Tubes are a central architectural feature of many human tissues including glands, the urogenital and gastrointestinal tracts, the respiratory tract and the vascular system. Despite their importance, much remains unknown about the molecular mechanisms involved in tube development. This work explores a new role for tropomodulins in regulation of endothelial tube formation. Tropomodulins are one of the few proteins known to regulate the slow growing ends of actin filaments. The C. elegans tmd-1 gene encodes two transcripts (tmd-1a and tmd-1b) that have similar domain structure to mammalian tropomodulins. We have been examining the role of TMD-1 in development of the C. elegans intestine, which is a relatively simple, transparent tube that forms by a cord-hollowing mechanism similar to that used by some capillaries and renal tubules.
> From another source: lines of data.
-- ==== Sys2Proof/Machine/Flags.lean ====
section
/-! DEFINITION. The block has no flags (R25). This file holds what stands in for them: the response status codes (R86)
and the constant ready indication. -/

namespace Sys2Proof.Machine

/-- `rsp_err`, the 4-bit code of a status (R86). -/
def Status.code : Status → BitVec 4
  | .ok => 0#4
  | .ioOpen => 1#4
  | .ioConfig => 2#4
  | .ioTransfer => 3#4
  | .ioClose => 4#4
  | .notOpen => 5#4
  | .divZero => 6#4
  | .illegalCmd => 7#4
  | .illegalState => 8#4
  | .malformed => 9#4

/-- The codes that are the source's one "I/O error" kind (R86). -/
def Status.isIoError : Status → Bool
  | .ok => false
  | .ioOpen => true
  | .ioConfig => true
  | .ioTransfer => true
  | .ioClose => true
  | .notOpen => false
  | .divZero => false
  | .illegalCmd => false
  | .illegalState => false
  | .malformed => false

/-- The ready indication, a constant 1 (R25 (2), R46, R81). -/
def readyIndication : Word := 1

end Sys2Proof.Machine
end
Antibody staining using a rabbit anti-TMD-1 antibody demonstrates that TMD-1 localizes to the luminal surface of the C. elegans intestine as it undergoes morphogenesis. Interestingly, embryos homozygous for the tmd-1(tm724) allele, which contains a large deletion that affects both transcripts1, exhibit areas of intestinal lumen diameter that are 65% larger than wild-type. tmd-1(sf20) homozygous mutants, which have a premature stop codon affecting both transcripts2, also exhibit luminal expansions (50% larger than wild-type). Currently, investigations are underway to determine the molecular mechanisms by which TMD-1 regulates intestinal lumen diameter. Possibilities include modulation of actomyosin contractility, cooperation with the actin-spectrin cytoskeleton to provide mechanical strength to the luminal surface, and/or regulation of vesicle trafficking. This work is supported by National Institutes of Health grant R15HD059952. 1 Yamashiro et al. (2008) J. Cell Sci. 121: 3867-77. 2 Stevensen et al. (2007) J. Mol. Bio. 374: 936-50.